Petitioner filed the instant Amended § 2255 Motion to Vacate on February 15, 2019. (Doc. No. 3). Petitioner has raised a single claim entitled "Violation of Constitutional Right - Amendment V Due Process 2255(f)(3)." (Doc. No. 3 at 4). She argues verbatim:

Defendant makes claim to the Supreme Court decision in "Sessions v. Dimaya" 138 S.Ct. 1204 (2018). This decision found that the ambiguous language in a "crime of violence" has been declared unconstitutionally vague. Defendant is convicted of "manufacturing" methamphetamine. This act is a "crime of violence" due to the "substantial risk of harm" involved in "manufacturing" methamphetamine.
(Doc. No. 3 at 4).

Petitioner contends that her § 2255 Motion to Vacate was timely filed within one year of Dimaya's issuance. She seeks remand for resentencing.

II. STATUTE OF LIMITATIONS

A federal prisoner claiming that his "sentence was imposed in violation of the Constitution or the laws of the United States, or that the court was without jurisdiction to impose such sentence, or that the sentence was in excess of the maximum authorized by law, or is otherwise subject to collateral attack, may move the court which imposed the sentence to vacate, set aside or correct the sentence." 28 U.S.C. § 2255(a).

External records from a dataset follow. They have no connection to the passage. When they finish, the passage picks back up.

/-- Occupies a slot, or replaces its content, keeping the numbers rising. -/
def slotPut : List (Nat × Slot) → Nat → Slot → List (Nat × Slot)
  | [], id, x => [(id, x)]
  | (k, y) :: rest, id, x =>
    if id < k then (id, x) :: (k, y) :: rest
    else if id = k then (id, x) :: rest
    else (k, y) :: slotPut rest id x

/-- Makes a slot FREE. -/
def slotDel (l : List (Nat × Slot)) (id : Nat) : List (Nat × Slot) := l.filter (fun p => p.1 != id)

/-- The lowest FREE slot number at or above `n`, the occupied numbers rising. DESIGN CHOICE (log entry 11): which FREE
slot is taken cannot be seen by software (R41). -/
def lowestFree : Nat → List (Nat × Slot) → Nat
  | n, [] => n
  | n, (k, _) :: rest => if k = n then lowestFree (n + 1) rest else n

def State.slot? (s : State) (id : Nat) : Option Slot := slotGet s.ast.slots id

def State.setSlot (s : State) (id : Nat) (x : Slot) : State :=
  { s with ast := { s.ast with slots := slotPut s.ast.slots id x } }

/-- The occupied slots of a submission ring. -/
def State.slotsOfRing (s : State) (r : Fin 16) : List (Nat × Slot) := s.ast.slots.filter (fun p => p.2.ring == r)

/-- The tag index of a ring (R45): the slot that holds a tag, if any. -/
def State.tagLookup (s : State) (r : Fin 16) (tag : Word32) : Option (Nat × Slot) :=
  s.ast.slots.find? (fun p => p.2.ring == r && p.2.tag == tag)

/-- A tenant's holdings (R46): the occupied slots whose tenant it is. -/
def State.holdings (s : State) (tenant : Nat) : Nat := s.ast.slots.countP (fun p => p.2.tenant == tenant)

/-- A tenant's quota (R46). -/
def State.quota (s : State) (tenant : Nat) : Nat := s.ast.quotas.toList.getD tenant 0

/-- Order of the firing schedule and the gate calendar: by time, then by entry sequence number (R65, R122). -/
def TimedEntry.before (a b : TimedEntry) : Bool :=
  decide (a.time < b.time) || (a.time == b.time && decide (a.seq < b.seq))

/-- Inserts an entry at the place that its time and number give it. -/
def insertTimed (x : TimedEntry) : List TimedEntry → List TimedEntry
  | [] => [x]
  | y :: rest => if x.before y then x :: y :: rest else y :: insertTimed x rest

/-- Takes a set of slots out of the firing schedule, the gate calendar and the listen lists; the entries that stay keep
their order (R67, R122, R123). -/
def State.unplace (s : State) (gone : Nat → Bool) : State :=
  { s with
    dsp := { s.dsp with schedule := s.dsp.schedule.filter (fun t => !gone t.slot) }
    lnu := { s.lnu with
      calendar := s.lnu.calendar.filter (fun t => !gone t.slot)
      listen := s.lnu.listen.map (fun l => l.filter (fun id => !gone id)) } }

/-- An action enters the firing schedule as ARMED with this due time and a new entry sequence number (R48, R66).
DESIGN CHOICE (log entry 12): after 2^64 − 1 the counter goes on at 0. -/
def State.enterSchedule (s : State) (id : Nat) (x : Slot) (due : Nat) : State :=
  let n := s.ast.seq
  { s with
    ast := { s.ast with slots := slotPut s.ast.slots id { x with state := .armed, due := due, seq := n }, seq := n + 1 }
    dsp := { s.dsp with schedule := insertTimed { slot := id, time := due, seq := n } s.dsp.schedule } }

/-- An action enters the gate calendar in this state with this key and a new entry sequence number (R48, R122). -/
def State.enterCalendar (s : State) (id : Nat) (x : Slot) (state : SlotState) (key : Nat) : State :=
  let n := s.ast.seq
  { s with
    ast := { s.ast with slots := slotPut s.ast.slots id { x with state := state, seq := n }, seq := n + 1 }
    lnu := { s.lnu with calendar := insertTimed { slot := id, time := key, seq := n } s.lnu.calendar } }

A one-year period of limitations applies to § 2255 petitions. The limitation period runs from the latest of:

(1) the date on which the judgment of conviction becomes final;

(2) the date on which the impediment to making a motion created by governmental action in violation of the Constitution or laws of the United States is removed, if the movant was prevented from making a motion by such governmental action;

(3) the date on which the right asserted was initially recognized by the Supreme Court, if that right has been newly recognized by the Supreme Court and made retroactively applicable to cases on collateral review; or

(4) the date on which the facts supporting the claim or claims presented could have been discovered through the exercise of due diligence.
28 U.S.C. § 2255.

A federal judgment becomes final for purposes of 2255(f)(1) "when this Court affirms a conviction on the merits on direct review or denies a petition for a writ of certiorari," or, if a petitioner does not seek certiorari, "when the time for filing a certiorari petition expires." Gonzalez v. Thaler, 565 U.S. 134, 149 (2012) (quoting Clay v. United States, 537 U.S. 522, 532 (2003)).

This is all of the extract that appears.